Collected data entries
######

@[simp] theorem State.failOlder_keeps (s : State) (index : Nat) (sub : Nat) (keep : Bool) :
    (State.failOlder s index sub keep).pending = s.pending
      ∧ (State.failOlder s index sub keep).part = s.part
      ∧ (State.failOlder s index sub keep).mc = s.mc
      ∧ (State.failOlder s index sub keep).vc = s.vc
      ∧ (State.failOlder s index sub keep).ftq = s.ftq
      ∧ (State.failOlder s index sub keep).pantry = s.pantry
      ∧ (State.failOlder s index sub keep).larder = s.larder
      ∧ (State.failOlder s index sub keep).cellar = s.cellar := by
  unfold State.failOlder
  try dsimp only
  repeat' (first | (simp; done) | split)


@[simp] theorem State.failOwed_keeps (s : State) :
    (State.failOwed s).pending = s.pending
      ∧ (State.failOwed s).part = s.part
      ∧ (State.failOwed s).mc = s.mc
      ∧ (State.failOwed s).vc = s.vc
      ∧ (State.failOwed s).ftq = s.ftq
      ∧ (State.failOwed s).pantry = s.pantry
      ∧ (State.failOwed s).larder = s.larder
      ∧ (State.failOwed s).cellar = s.cellar := by
  unfold State.failOwed
  try dsimp only
  repeat' (first | (simp; done) | split)


@[simp] theorem State.failReads_keeps (s : State) (c : Nat) :
    (State.failReads s c).pending = s.pending
      ∧ (State.failReads s c).part = s.part
      ∧ (State.failReads s c).mc = s.mc
      ∧ (State.failReads s c).vc = s.vc
      ∧ (State.failReads s c).ftq = s.ftq
      ∧ (State.failReads s c).pantry = s.pantry
      ∧ (State.failReads s c).larder = s.larder
      ∧ (State.failReads s c).cellar = s.cellar := by
  unfold State.failReads
  try dsimp only
  repeat' (first | (simp; done) | refine (foldl_pending _ _ _ fun _ _ => ?_).trans ?_ | refine (foldl_part _ _ _ fun _ _ => ?_).trans ?_ | refine (foldl_mc _ _ _ fun _ _ => ?_).trans ?_ | refine (foldl_vc _ _ _ fun _ _ => ?_).trans ?_ | refine (foldl_ftq _ _ _ fun _ _ => ?_).trans ?_ | refine (foldl_pantry _ _ _ fun _ _ => ?_).trans ?_ | refine (foldl_larder _ _ _ fun _ _ => ?_).trans ?_ | refine (foldl_cellar _ _ _ fun _ _ => ?_).trans ?_ | refine (State.onBeat_pending _ _ _ ?_).trans ?_ | refine (State.onProgram_pending _ _ _ ?_).trans ?_ | refine (State.completeAt_pending _ _ _ _ _ ?_).trans ?_ | refine (State.onBeat_part _ _ _ ?_).trans ?_ | refine (State.onProgram_part _ _ _ ?_).trans ?_ | refine (State.completeAt_part _ _ _ _ _ ?_).trans ?_ | refine (State.onBeat_ftq _ _ _ ?_).trans ?_ | refine (State.onProgram_ftq _ _ _ ?_).trans ?_ | refine (State.completeAt_ftq _ _ _ _ _ ?_).trans ?_ | intro _ | split | refine And.intro ?_ ?_ | simp)


@[simp] theorem State.markAll_keeps (s : State) (banks : List Nat) (b : Nat) :
    (State.markAll s banks b).pending = s.pending
      ∧ (State.markAll s banks b).part = s.part
      ∧ (State.markAll s banks b).ftq = s.ftq
      ∧ (State.markAll s banks b).pantry = s.pantry
      ∧ (State.markAll s banks b).larder = s.larder
      ∧ (State.markAll s banks b).cellar = s.cellar := by
  unfold State.markAll
  try dsimp only
  repeat' (first | (simp; done) | split)


@[simp] theorem State.fetchChain_keeps (s : State) (k : Nat) (tile : BitVec 8) (gran : BitVec 15) (b : Nat) :
    (State.fetchChain s k tile gran b).pending = s.pending
      ∧ (State.fetchChain s k tile gran b).part = s.part
      ∧ (State.fetchChain s k tile gran b).ftq = s.ftq := by
  unfold State.fetchChain
  try dsimp only
  repeat' (first | (simp; done) | refine (foldl_pending _ _ _ fun _ _ => ?_).trans ?_ | refine (foldl_part _ _ _ fun _ _ => ?_).trans ?_ | refine (foldl_ftq _ _ _ fun _ _ => ?_).trans ?_ | refine (State.onBeat_pending _ _ _ ?_).trans ?_ | refine (State.onProgram_pending _ _ _ ?_).trans ?_ | refine (State.completeAt_pending _ _ _ _ _ ?_).trans ?_ | refine (State.onBeat_part _ _ _ ?_).trans ?_ | refine (State.onProgram_part _ _ _ ?_).trans ?_ | refine (State.completeAt_part _ _ _ _ _ ?_).trans ?_ | refine (State.onBeat_ftq _ _ _ ?_).trans ?_ | refine (State.onProgram_ftq _ _ _ ?_).trans ?_ | refine (State.completeAt_ftq _ _ _ _ _ ?_).trans ?_ | intro _ | split | refine And.intro ?_ ?_ | simp)


@[simp] theorem State.fillRegion_keeps (s : State) (b : Binding) :
    (State.fillRegion s b).pending = s.pending
      ∧ (State.fillRegion s b).part = s.part
      ∧ (State.fillRegion s b).mc = s.mc
      ∧ (State.fillRegion s b).vc = s.vc
      ∧ (State.fillRegion s b).ftq = s.ftq
      ∧ (State.fillRegion s b).pantry = s.pantry
      ∧ (State.fillRegion s b).cellar = s.cellar := by
  unfold State.fillRegion
  try dsimp only
  repeat' (first | (simp; done) | split)


@[simp] theorem State.finish_keeps (s : State) (path : DictPath) (message : List Byte) :
    (State.finish s path message).pending = s.pending
      ∧ (State.finish s path message).part = s.part
      ∧ (State.finish s path message).mc = s.mc
      ∧ (State.finish s path message).vc = s.vc
      ∧ (State.finish s path message).ftq = s.ftq
      ∧ (State.finish s path message).pantry = s.pantry
      ∧ (State.finish s path message).larder = s.larder
      ∧ (State.finish s path message).cellar = s.cellar := by
  unfold State.finish
  try dsimp only
  repeat' (first | (simp; done) | split)


@[simp] theorem State.flashAnswer_keeps (s : State) (r : Option (List Byte)) :
    (State.flashAnswer s r).pending = s.pending
      ∧ (State.flashAnswer s r).part = s.part
      ∧ (State.flashAnswer s r).mc = s.mc
      ∧ (State.flashAnswer s r).vc = s.vc
      ∧ (State.flashAnswer s r).ftq = s.ftq
      ∧ (State.flashAnswer s r).pantry = s.pantry
      ∧ (State.flashAnswer s r).larder = s.larder
      ∧ (State.flashAnswer s r).cellar = s.cellar := by
  unfold State.flashAnswer
  try dsimp only
  repeat' (first | (simp; done) | split)


@[simp] theorem State.flushNs_keeps (s : State) (g : List Byte) :
    (State.flushNs s g).pending = s.pending
      ∧ (State.flushNs s g).part = s.part
      ∧ (State.flushNs s g).mc = s.mc
      ∧ (State.flushNs s g).vc = s.vc
      ∧ (State.flushNs s g).ftq = s.ftq
      ∧ (State.flushNs s g).pantry = s.pantry
      ∧ (State.flushNs s g).larder = s.larder
      ∧ (State.flushNs s g).cellar = s.cellar := by
  unfold State.flushNs
  try dsimp only
  repeat' (first | (simp; done) | split)


@[simp] theorem State.takeGens_keeps (s : State) (l : Latched) :
    (State.takeGens s l).pending = s.pending
      ∧ (State.takeGens s l).part = s.part
      ∧ (State.takeGens s l).mc = s.mc
      ∧ (State.takeGens s l).vc = s.vc
      ∧ (State.takeGens s l).ftq = s.ftq
      ∧ (State.takeGens s l).pantry = s.pantry
      ∧ (State.takeGens s l).larder = s.larder
      ∧ (State.takeGens s l).cellar = s.cellar := by
  unfold State.takeGens
  try dsimp only
  repeat' (first | (simp; done) | split)


@[simp] theorem State.followerLaunch_keeps (s : State) (l : Latched) :
    (State.followerLaunch s l).pending = s.pending
      ∧ (State.followerLaunch s l).part = s.part
      ∧ (State.followerLaunch s l).ftq = s.ftq
      ∧ (State.followerLaunch s l).pantry = s.pantry
      ∧ (State.followerLaunch s l).larder = s.larder
      ∧ (State.followerLaunch s l).cellar = s.cellar := by
  unfold State.followerLaunch
  try dsimp only
  repeat' (first | (simp; done) | split)


@[simp] theorem State.freeContext_keeps (s : State) (k : Nat) (t : Transfer) (x : Nat) :
    (State.freeContext s k t x).pending = s.pending
      ∧ (State.freeContext s k t x).part = s.part
      ∧ (State.freeContext s k t x).mc = s.mc
      ∧ (State.freeContext s k t x).vc = s.vc
      ∧ (State.freeContext s k t x).ftq = s.ftq
      ∧ (State.freeContext s k t x).pantry = s.pantry
      ∧ (State.freeContext s k t x).larder = s.larder
      ∧ (State.freeContext s k t x).cellar = s.cellar := by
  unfold State.freeContext
  try dsimp only
  repeat' (first | (simp; done) | split)


@[simp] theorem State.freeCore_keeps (s : State) (core : Option Nat) (w : Nat) :
    (State.freeCore s core w).pending = s.pending
      ∧ (State.freeCore s core w).part = s.part
      ∧ (State.freeCore s core w).mc = s.mc
      ∧ (State.freeCore s core w).ftq = s.ftq
      ∧ (State.freeCore s core w).pantry = s.pantry
      ∧ (State.freeCore s core w).larder = s.larder
      ∧ (State.freeCore s core w).cellar = s.cellar := by
  unfold State.freeCore
  try dsimp only
  repeat' (first | (simp; done) | split)


@[simp] theorem State.gather_keeps (s : State) (x : FlashRun) :
    (State.gather s x).pending = s.pending
      ∧ (State.gather s x).part = s.part
      ∧ (State.gather s x).mc = s.mc
      ∧ (State.gather s x).vc = s.vc
      ∧ (State.gather s x).ftq = s.ftq
      ∧ (State.gather s x).pantry = s.pantry
      ∧ (State.gather s x).larder = s.larder
      ∧ (State.gather s x).cellar = s.cellar := by
  unfold State.gather
  try dsimp only
  repeat' (first | (simp; done) | split)


@[simp] theorem State.gridSerial_keeps (s : State) (e : Endpoint) (slice : Nat) (js : List Nat) :
    (State.gridSerial s e slice js).pending = s.pending
      ∧ (State.gridSerial s e slice js).part = s.part
      ∧ (State.gridSerial s e slice js).mc = s.mc
      ∧ (State.gridSerial s e slice js).vc = s.vc
      ∧ (State.gridSerial s e slice js).ftq = s.ftq
      ∧ (State.gridSerial s e slice js).pantry = s.pantry
      ∧ (State.gridSerial s e slice js).larder = s.larder
      ∧ (State.gridSerial s e slice js).cellar = s.cellar := by
  unfold State.gridSerial
  try dsimp only
  repeat' (first | (simp; done) | split)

######

Work instruction:
The entries above hold the needed span. Transcribe exactly the lines from the one with "gran b).part = s.part" to the one with "(State.fillRegion s b).part = s.part", both included.

Task output:
      ∧ (State.fetchChain s k tile gran b).part = s.part
      ∧ (State.fetchChain s k tile gran b).ftq = s.ftq := by
  unfold State.fetchChain
  try dsimp only
  repeat' (first | (simp; done) | refine (foldl_pending _ _ _ fun _ _ => ?_).trans ?_ | refine (foldl_part _ _ _ fun _ _ => ?_).trans ?_ | refine (foldl_ftq _ _ _ fun _ _ => ?_).trans ?_ | refine (State.onBeat_pending _ _ _ ?_).trans ?_ | refine (State.onProgram_pending _ _ _ ?_).trans ?_ | refine (State.completeAt_pending _ _ _ _ _ ?_).trans ?_ | refine (State.onBeat_part _ _ _ ?_).trans ?_ | refine (State.onProgram_part _ _ _ ?_).trans ?_ | refine (State.completeAt_part _ _ _ _ _ ?_).trans ?_ | refine (State.onBeat_ftq _ _ _ ?_).trans ?_ | refine (State.onProgram_ftq _ _ _ ?_).trans ?_ | refine (State.completeAt_ftq _ _ _ _ _ ?_).trans ?_ | intro _ | split | refine And.intro ?_ ?_ | simp)


@[simp] theorem State.fillRegion_keeps (s : State) (b : Binding) :
    (State.fillRegion s b).pending = s.pending
      ∧ (State.fillRegion s b).part = s.part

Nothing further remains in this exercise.